(Stored items)
theorem shiftRight_one_lt {w n : Nat} (h : n < 2 ^ (w + 1)) : n >>> 1 < 2 ^ w := by
  rw [Nat.shiftRight_one]; omega

/-- The view of a pointer through its Gray code is the pointer (R159). -/
theorem bin_gray {w n : Nat} (h : n < 2 ^ w) : bin w (gray n) = n := by
  induction w generalizing n with
  | zero =>
    obtain rfl : n = 0 := by omega
    rfl
  | succ w ih =>
    have hshift : gray n >>> 1 = gray (n >>> 1) := Nat.shiftRight_xor_distrib
    rw [bin, hshift, ih (shiftRight_one_lt h), gray, Nat.xor_assoc, Nat.xor_self, Nat.xor_zero]

theorem bin_lt {w g : Nat} (h : g < 2 ^ w) : bin w g < 2 ^ w := by
  induction w generalizing g with
  | zero => simp [bin]
  | succ w ih =>
    have hlow : bin w (g >>> 1) < 2 ^ (w + 1) :=
      (ih (shiftRight_one_lt h)).trans (Nat.pow_lt_pow_right Nat.one_lt_two w.lt_succ_self)
    exact Nat.xor_lt_two_pow h hlow

theorem depth_pos (cfg : Config) : 0 < cfg.depth := Nat.two_pow_pos _

theorem ptrMod_eq (cfg : Config) : cfg.ptrMod = 2 * cfg.depth := by
  rw [Config.ptrMod, Config.depth, Nat.pow_succ']

theorem mod_ptrMod_lt (cfg : Config) (p : Nat) : p % cfg.ptrMod < cfg.ptrMod := Nat.mod_lt _ (Nat.two_pow_pos _)

theorem ptrSucc_mod (cfg : Config) (p : Nat) : ptrSucc cfg (p % cfg.ptrMod) = (p + 1) % cfg.ptrMod :=
  Nat.mod_add_mod ..

theorem slotOf_mod_add (cfg : Config) (p k : Nat) : slotOf cfg (p % cfg.ptrMod + k) = slotOf cfg (p + k) := by
  have hdvd : cfg.depth ∣ cfg.ptrMod := ptrMod_eq cfg ▸ Nat.dvd_mul_left ..
  exact Nat.ModEq.add_right k (Nat.mod_mod_of_dvd p hdvd)

/-- Counts less than `DEPTH` apart name different slots (R163). -/
theorem slotOf_ne {cfg : Config} {j k : Nat} (hlt : j < k) (hnear : k < j + cfg.depth) : slotOf cfg j ≠ slotOf cfg k := by
  intro h
  have hdvd : cfg.depth ∣ k - j := (Nat.modEq_iff_dvd' hlt.le).mp h
  exact absurd (Nat.le_of_dvd (by omega) hdvd) (by omega)

/-- The distance of two pointers is the distance of the counts they stand for, if these are not too far apart. -/
theorem ptrDist_mod {cfg : Config} {a b : Nat} (hle : a ≤ b) (hnear : b < a + cfg.ptrMod) :
    ptrDist cfg (a % cfg.ptrMod) (b % cfg.ptrMod) = b - a := by
  have ha := mod_ptrMod_lt cfg a
  have hsum : a % cfg.ptrMod + (b % cfg.ptrMod + cfg.ptrMod - a % cfg.ptrMod) ≡ a + (b - a) [MOD cfg.ptrMod] := by
    rw [Nat.add_sub_cancel' (by omega), Nat.add_sub_cancel' hle]
    exact (Nat.add_mod_right ..).trans (Nat.mod_mod ..)
  have hdist := Nat.ModEq.add_left_cancel (Nat.mod_modEq a cfg.ptrMod) hsum
  exact Nat.mod_eq_of_modEq hdist (by omega)

/-- A pointer is its base and its distance from it. -/
theorem add_ptrDist_mod {cfg : Config} {a b : Nat} (ha : a < cfg.ptrMod) (hb : b < cfg.ptrMod) :
    (a + ptrDist cfg a b) % cfg.ptrMod = b := by
  rw [ptrDist, Nat.add_mod_mod, Nat.add_sub_cancel' (by omega), Nat.add_mod_right, Nat.mod_eq_of_lt hb]

end Sys2Proof.Machine
end

section
/-! PROOFS. A synchronizer chain of counts: it trails the count it follows, and every shift brings it nearer (R154, R155,
R165). -/

namespace Sys2Proof.Machine

/-- The stages of a chain are at most `n`, a later stage at most an earlier one. -/
def Trails (n : Nat) (q : List Nat) : Prop := q ≠ [] ∧ (n :: q).Pairwise (· ≥ ·)

theorem lastStage_mem {q : List Nat} (h : q ≠ []) : lastStage q ∈ q := by
  obtain ⟨l, a, rfl⟩ := List.eq_nil_or_concat q |>.resolve_left h
  simp [lastStage]

theorem lastStage_map {q : List Nat} (f : Nat → Nat) (h : q ≠ []) : lastStage (q.map f) = f (lastStage q) := by
  obtain ⟨l, a, rfl⟩ := List.eq_nil_or_concat q |>.resolve_left h
  simp [lastStage]

/-- If a chain holds counts modulo `m` in Gray code, so does its view. -/
theorem view_eq {w m : Nat} {q l : List Nat} (h : q.map (bin w) = l.map (· % m)) (hne : l ≠ []) :
    bin w (lastStage q) = lastStage l % m := by
  have hq : q ≠ [] := by
    rintro rfl
    exact hne (List.map_eq_nil_iff.mp h.symm)
  rw [← lastStage_map (bin w) hq, h, lastStage_map (· % m) hne]

theorem map_shiftIn (f : Nat → Nat) (g : Nat) (q : List Nat) : (shiftIn g q).map f = shiftIn (f g) (q.map f) := by
  simp [shiftIn, List.map_take]

theorem shiftIn_ne_nil {g : Nat} {q : List Nat} (h : q ≠ []) : shiftIn g q ≠ [] := by
  rwa [← List.length_pos_iff, shiftIn_length, List.length_pos_iff]

theorem Trails.lastStage_le {n x : Nat} {q : List Nat} (h : Trails n q) (hx : x ∈ n :: q) : lastStage q ≤ x := by
  obtain ⟨hne, hfalls⟩ := h
  obtain ⟨l, a, rfl⟩ := List.eq_nil_or_concat q |>.resolve_left hne
  rw [List.concat_eq_append, ← List.cons_append, List.pairwise_append] at hfalls
  obtain ⟨_, _, hlast⟩ := hfalls
  rw [List.concat_eq_append, ← List.cons_append, List.mem_append, List.mem_singleton] at hx
  have hstage : lastStage (l.concat a) = a := by simp [lastStage]
  rw [hstage]
  rcases hx with hx | rfl
  · exact hlast x hx a (List.mem_singleton_self a)
  · exact Nat.le_refl x

theorem Trails.mono {n m : Nat} {q : List Nat} (h : Trails n q) (hnm : n ≤ m) : Trails m q := by
  obtain ⟨hne, hfalls⟩ := h
  rw [List.pairwise_cons] at hfalls
  obtain ⟨hle, hq⟩ := hfalls
  exact ⟨hne, List.pairwise_cons.mpr ⟨fun x hx => (hle x hx).trans hnm, hq⟩⟩

theorem Trails.shiftIn {n : Nat} {q : List Nat} (h : Trails n q) : Trails n (shiftIn n q) := by
  obtain ⟨hne, hfalls⟩ := h
  refine ⟨shiftIn_ne_nil hne, List.pairwise_cons.mpr ⟨fun x hx => ?_, hfalls.sublist (List.take_sublist ..)⟩⟩
  rcases mem_shiftIn hx with rfl | hx
  · exact Nat.le_refl x
  · exact List.rel_of_pairwise_cons hfalls hx

/-- A view only moves toward the pointer it follows. -/
theorem Trails.lastStage_le_shiftIn {n : Nat} {q : List Nat} (h : Trails n q) :
    lastStage q ≤ lastStage (Machine.shiftIn n q) := by
  have ⟨hne, _⟩ := h
  exact h.lastStage_le (List.mem_cons.mpr (mem_shiftIn (lastStage_mem (shiftIn_ne_nil hne))))

end Sys2Proof.Machine
end

section
/-! PROOFS. The FIFO's pointers as counts that do not wrap: how many bytes were ever pushed and popped, and what each
side's chain knows of the other's count. Over counts the order of R163 is plain `≤`, and every operation is a step of
`+ 1` or a shift. -/

namespace Sys2Proof.Machine

/-- The counts behind the FIFO's pointers and chains. -/
structure Counts where
  /-- Behind `rptr`. -/
  popped : Nat
  /-- Behind `wptr`. -/
  pushed : Nat
  /-- Behind `rq[1..N]`. -/
  rq : List Nat
  /-- Behind `wq[1..N]`. -/
  wq : List Nat

/-- The registers of the FIFO hold these counts, modulo `2^(A+1)`, and the FIFO is in agreement: the counts in order, the
occupancy as the write side sees it at most `DEPTH`, and every waiting slot written (R163). -/
structure Counts.Of (c : Counts) (s : State) : Prop where
  rptr : s.rd.rptr = c.popped % s.cfg.ptrMod
  rptrG : s.rd.rptrG = gray s.rd.rptr
  wptr : s.wr.wptr = c.pushed % s.cfg.ptrMod
  wptrG : s.wr.wptrG = gray s.wr.wptr
  rq : s.wr.rq.map (bin s.cfg.ptrWidth) = c.rq.map (· % s.cfg.ptrMod)
  wq : s.rd.wq.map (bin s.cfg.ptrWidth) = c.wq.map (· % s.cfg.ptrMod)
  rq_trails : Trails c.popped c.rq
  popped_le : c.popped ≤ lastStage c.wq
  wq_trails : Trails c.pushed c.wq
  room : c.pushed ≤ lastStage c.rq + s.cfg.depth
  written : ∀ k, c.popped ≤ k → k < c.pushed → (Memory.read s.mem (slotOf s.cfg k)).isSome = true

namespace Counts.Of

variable {c : Counts} {s t : State}

/-- The counts depend on the FIFO's registers only. -/
theorem congr (h : c.Of s) (hcfg : t.cfg = s.cfg) (hmem : t.mem = s.mem) (hwr : t.wr = s.wr) (hrd : t.rd = s.rd) :
    c.Of t := by
  obtain ⟨cfg, inputs, core, out, mem, wr, rd, agree, resets⟩ := t
  cases hcfg
  cases hmem
  cases hwr
  cases hrd
  exact ⟨h.rptr, h.rptrG, h.wptr, h.wptrG, h.rq, h.wq, h.rq_trails, h.popped_le, h.wq_trails, h.room, h.written⟩

theorem popped_le_pushed (h : c.Of s) : c.popped ≤ c.pushed :=
  h.popped_le.trans (h.wq_trails.lastStage_le List.mem_cons_self)

/-- What the read side sees waiting is waiting (R156). -/
theorem popped_lt_pushed (h : c.Of s) (hview : c.popped < lastStage c.wq) : c.popped < c.pushed :=
  hview.trans_le (h.wq_trails.lastStage_le List.mem_cons_self)

theorem lastStage_rq_le (h : c.Of s) : lastStage c.rq ≤ c.popped := h.rq_trails.lastStage_le List.mem_cons_self

theorem rview_eq (h : c.Of s) : rview s = lastStage c.rq % s.cfg.ptrMod :=
  have ⟨hne, _⟩ := h.rq_trails
  view_eq h.rq hne

theorem wview_eq (h : c.Of s) : wview s = lastStage c.wq % s.cfg.ptrMod :=
  have ⟨hne, _⟩ := h.wq_trails
  view_eq h.wq hne

theorem occW_eq (h : c.Of s) : occW s = c.pushed - lastStage c.rq := by
  have hroom := h.room
  have hdepth := depth_pos s.cfg
  have hmod := ptrMod_eq s.cfg
  rw [occW, h.rview_eq, h.wptr]
  exact ptrDist_mod (h.lastStage_rq_le.trans h.popped_le_pushed) (by omega)

/-- The waiting bytes are those of the counts from `popped` to `pushed`. -/
theorem queueOf_eq (h : c.Of s) :
    queueOf s = (List.range' c.popped (c.pushed - c.popped)).filterMap fun k => Memory.read s.mem (slotOf s.cfg k) := by
  have hroom := h.room
  have hview := h.lastStage_rq_le
  have hdepth := depth_pos s.cfg
  have hmod := ptrMod_eq s.cfg
  rw [queueOf, h.rptr, h.wptr, ptrDist_mod h.popped_le_pushed (by omega), List.range'_eq_map_range, List.filterMap_map]
  exact List.filterMap_congr fun k _ => by rw [slotOf_mod_add]; rfl

end Counts.Of

/-- The count behind a pointer, from the write side's view on. -/
def countOf (s : State) (p : Nat) : Nat := rview s + ptrDist s.cfg (rview s) p

/-- Counts for the registers of `s`, from the write side's view on. -/
def Counts.ofState (s : State) : Counts where
  popped := countOf s s.rd.rptr
  pushed := countOf s s.wr.wptr
  rq := (s.wr.rq.map (bin s.cfg.ptrWidth)).map (countOf s)
  wq := (s.rd.wq.map (bin s.cfg.ptrWidth)).map (countOf s)

/-- In agreement the counts fall from `wptr` through the read side's chain to `rptr`, and on through the write side's. -/
theorem countOf_falls {s : State} (h : FifoAgrees s) :
    ((s.wr.wptr :: s.rd.wq.map (bin s.cfg.ptrWidth)).map (countOf s) ++
      (s.rd.rptr :: s.wr.rq.map (bin s.cfg.ptrWidth)).map (countOf s)).Pairwise (· ≥ ·) := by
  obtain ⟨hrises, _⟩ := h
  have hchain : (s.wr.wptr :: s.rd.wq.map (bin s.cfg.ptrWidth)) ++ (s.rd.rptr :: s.wr.rq.map (bin s.cfg.ptrWidth)) =
      (pointerChain s).reverse := by
    simp [pointerChain]
  rw [← List.map_append, hchain, List.pairwise_map, List.pairwise_reverse]
  rw [List.pairwise_map] at hrises
  exact hrises.imp fun hle => Nat.add_le_add_left hle _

| WORK TO BE COMPLETED |
From the entries above, extract each line containing "Prop".

| EXERCISE RESPONSE |
def Trails (n : Nat) (q : List Nat) : Prop := q ≠ [] ∧ (n :: q).Pairwise (· ≥ ·)
structure Counts.Of (c : Counts) (s : State) : Prop where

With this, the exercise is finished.